Work request -> Check every line of the entries for "otherInstruction", and copy the lines that hold it.
········
/-! ## The forms (R69 to R75, R81, R82) -/

/-- After `0F`: the legacy form's opcode byte and operands (R63, R68, R81 row 1). `rex` is the REX byte, if any. -/
def takeLegacy (raw : List RawPrefix) (rex : Option Byte) (vs : List Byte) : Except DecodeError (Instr × List Byte) := do
  let (op, vs) ← takeByte vs
  rejectIf (op != 0xC6 || raw.contains .opSize) .otherInstruction
  let v : Byte := rex.getD 0
  let (reg, src, vs) ← takeModRM (v.getLsbD 1) (v.getLsbD 0) false vs
  let (imm8, vs) ← takeByte vs
  rejectIf (raw.contains .lockOrRep) (.reserved .byteBeforeLegacy)
  return (.shufps (allowedPrefixes raw) rex.isSome (bit false ++ bit (v.getLsbD 2) ++ reg) src imm8, vs)

/-- The prefixes before a VEX or EVEX prefix are all allowed ones (R87). -/
def vexPrefixesOk (raw : List RawPrefix) : Bool :=
  raw.all fun p => p.legacy?.isSome

/-- After `C5`: the two-byte VEX prefix (R70, R81 rows 2 and 4). -/
def takeVexC5 (raw : List RawPrefix) (vs : List Byte) : Except DecodeError (Instr × List Byte) := do
  let (p, vs) ← takeByte vs
  let (op, vs) ← takeByte vs
  rejectIf (op != 0xC6 || p.extractLsb' 0 2 != 0) .otherInstruction
  let (reg, src, vs) ← takeModRM false false false vs
  let (imm8, vs) ← takeByte vs
  rejectIf (!vexPrefixesOk raw) (.reserved .byteBeforeVex)
  let d : VReg := bit false ++ bit (!p.getLsbD 7) ++ reg
  let s1 : VReg := bit false ++ ~~~(p.extractLsb' 3 4)
  return (if p.getLsbD 2 then .vshufpsVex256C5 (allowedPrefixes raw) d s1 src imm8
    else .vshufpsVex128C5 (allowedPrefixes raw) d s1 src imm8, vs)

/-- After `C4`: the three-byte VEX prefix (R69, R81 rows 3 and 5); W is ignored (R84). -/
def takeVexC4 (raw : List RawPrefix) (vs : List Byte) : Except DecodeError (Instr × List Byte) := do
  let (p1, vs) ← takeByte vs
  let (p2, vs) ← takeByte vs
  let (op, vs) ← takeByte vs
  rejectIf (op != 0xC6 || p1.extractLsb' 0 5 != 1 || p2.extractLsb' 0 2 != 0) .otherInstruction
  let (reg, src, vs) ← takeModRM (!p1.getLsbD 6) (!p1.getLsbD 5) false vs
  let (imm8, vs) ← takeByte vs
  rejectIf (!vexPrefixesOk raw) (.reserved .byteBeforeVex)
  let d : VReg := bit false ++ bit (!p1.getLsbD 7) ++ reg
  let s1 : VReg := bit false ++ ~~~(p2.extractLsb' 3 4)
  return (if p2.getLsbD 2 then .vshufpsVex256C4 (allowedPrefixes raw) d s1 src imm8
    else .vshufpsVex128C4 (allowedPrefixes raw) d s1 src imm8, vs)

/-- The writemask that `EVEX.aaa` names (R74): `000` is no writemask. -/
def maskOf (aaa : BitVec 3) : Option KReg :=
  if aaa = 0 then none else some aaa

/-- The reserved EVEX encodings of R87, in the order its table lists them. -/
def evexReserved (raw : List RawPrefix) (p0 p1 p2 : Byte) (src : RM) : Option ReservedEncoding :=
  if p1.getLsbD 7 then some .evexW
  else if p2.getLsbD 4 ∧ src.isMem = false then some .evexBroadcastRegister
  else if p2.getLsbD 7 ∧ p2.extractLsb' 0 3 = 0 then some .evexZeroingNoMask
  else if p2.extractLsb' 5 2 = 3 then some .evexLength
  else if p0.extractLsb' 2 2 ≠ 0 ∨ p1.getLsbD 2 = false then some .evexFixedBits
  else if !vexPrefixesOk raw then some .byteBeforeVex
  else none

/-- After `62`: the EVEX prefix (R71, R81 rows 6 to 8). -/
def takeEvex (raw : List RawPrefix) (vs : List Byte) : Except DecodeError (Instr × List Byte) := do
  let (p0, vs) ← takeByte vs
  let (p1, vs) ← takeByte vs
  let (p2, vs) ← takeByte vs
  let (op, vs) ← takeByte vs
  rejectIf (op != 0xC6 || p0.extractLsb' 0 2 != 1 || p1.extractLsb' 0 2 != 0) .otherInstruction
  let (reg, src, vs) ← takeModRM (!p0.getLsbD 6) (!p0.getLsbD 5) (!p0.getLsbD 6) vs
  let (imm8, vs) ← takeByte vs
  match evexReserved raw p0 p1 p2 src with
  | some r => .error (.reserved r)
  | none =>
    let pre := allowedPrefixes raw
    let d : VReg := bit (!p0.getLsbD 4) ++ bit (!p0.getLsbD 7) ++ reg
    let s1 : VReg := bit (!p2.getLsbD 3) ++ ~~~(p1.extractLsb' 3 4)
    let mask := maskOf (p2.extractLsb' 0 3)
    let z := p2.getLsbD 7
    let b := p2.getLsbD 4
    .ok (if p2.extractLsb' 5 2 = 0 then .vshufpsEvex128 pre d s1 src imm8 mask z b
      else if p2.extractLsb' 5 2 = 1 then .vshufpsEvex256 pre d s1 src imm8 mask z b
      else .vshufpsEvex512 pre d s1 src imm8 mask z b, vs)

/-- The instruction after its prefix bytes (R82). A REX byte is the last byte before `0F` (R88); before a VEX or EVEX
prefix it is a reserved encoding (R87). -/
def takeBody (raw : List RawPrefix) (vs : List Byte) : Except DecodeError (Instr × List Byte) := do
  let (v, vs) ← takeByte vs
  if v = 0x62 then takeEvex raw vs
  else if v = 0xC4 then takeVexC4 raw vs
  else if v = 0xC5 then takeVexC5 raw vs
  else if v = 0x0F then takeLegacy raw none vs
  else if v.extractLsb' 4 4 = 4 then do
    let (w, vs) ← takeByte vs
    if w = 0x62 then takeEvex (raw ++ [.rexByte]) vs
    else if w = 0xC4 then takeVexC4 (raw ++ [.rexByte]) vs
    else if w = 0xC5 then takeVexC5 (raw ++ [.rexByte]) vs
    else if w = 0x0F then takeLegacy raw (some v) vs
    else .error .otherInstruction
  else .error .otherInstruction

/-- One instruction at the head of the bytes, and the bytes after it (R82), whatever its length. -/
def parse (vs : List Byte) : Except DecodeError (Instr × List Byte) :=
  takeBody (takePrefixes vs).1 (takePrefixes vs).2

/-- The decoder: the instruction at the head of the bytes, of which at most 15 are looked at (R82, R83). -/
def decode (vs : List Byte) : Except DecodeError Instr :=
  match parse (vs.take maxLen) with
  | .ok (i, _) => .ok i
  | .error .truncated => .error (if maxLen ≤ vs.length then .tooLong else .truncated)
  | .error e => .error e

/-! ## The opcode table (R81) -/

/-- One decoder row: its fixed bytes, each as its match and its mask, the first byte first. -/
structure Row where
  form : Form
  bytes : List (Byte × Byte)
  deriving DecidableEq, Repr

/-- The eight rows of R81 and of spec/opcode_table.json, in order. -/
def opcodeTable : List Row :=
  [⟨.shufps, [(0x0F, 0xFF), (0xC6, 0xFF)]⟩,
   ⟨.vex128, [(0xC5, 0xFF), (0x00, 0x07), (0xC6, 0xFF)]⟩,
   ⟨.vex128, [(0xC4, 0xFF), (0x01, 0x1F), (0x00, 0x07), (0xC6, 0xFF)]⟩,
   ⟨.vex256, [(0xC5, 0xFF), (0x04, 0x07), (0xC6, 0xFF)]⟩,
   ⟨.vex256, [(0xC4, 0xFF), (0x01, 0x1F), (0x04, 0x07), (0xC6, 0xFF)]⟩,
   ⟨.evex128, [(0x62, 0xFF), (0x01, 0x0F), (0x04, 0x87), (0x00, 0x60), (0xC6, 0xFF)]⟩,
   ⟨.evex256, [(0x62, 0xFF), (0x01, 0x0F), (0x04, 0x87), (0x20, 0x60), (0xC6, 0xFF)]⟩,
   ⟨.evex512, [(0x62, 0xFF), (0x01, 0x0F), (0x04, 0x87), (0x40, 0x60), (0xC6, 0xFF)]⟩]

/-- Bytes match a pattern: `(first bytes of s) AND mask = match` (R81), byte by byte. -/
def matchBytes : List (Byte × Byte) → List Byte → Bool
  | [], _ => true
  | _ :: _, [] => false
  | p :: ps, v :: vs => (v &&& p.2) == p.1 && matchBytes ps vs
········
Answer to the problem ->
  rejectIf (op != 0xC6 || raw.contains .opSize) .otherInstruction
  rejectIf (op != 0xC6 || p.extractLsb' 0 2 != 0) .otherInstruction
  rejectIf (op != 0xC6 || p1.extractLsb' 0 5 != 1 || p2.extractLsb' 0 2 != 0) .otherInstruction
  rejectIf (op != 0xC6 || p0.extractLsb' 0 2 != 1 || p1.extractLsb' 0 2 != 0) .otherInstruction
    else .error .otherInstruction
  else .error .otherInstruction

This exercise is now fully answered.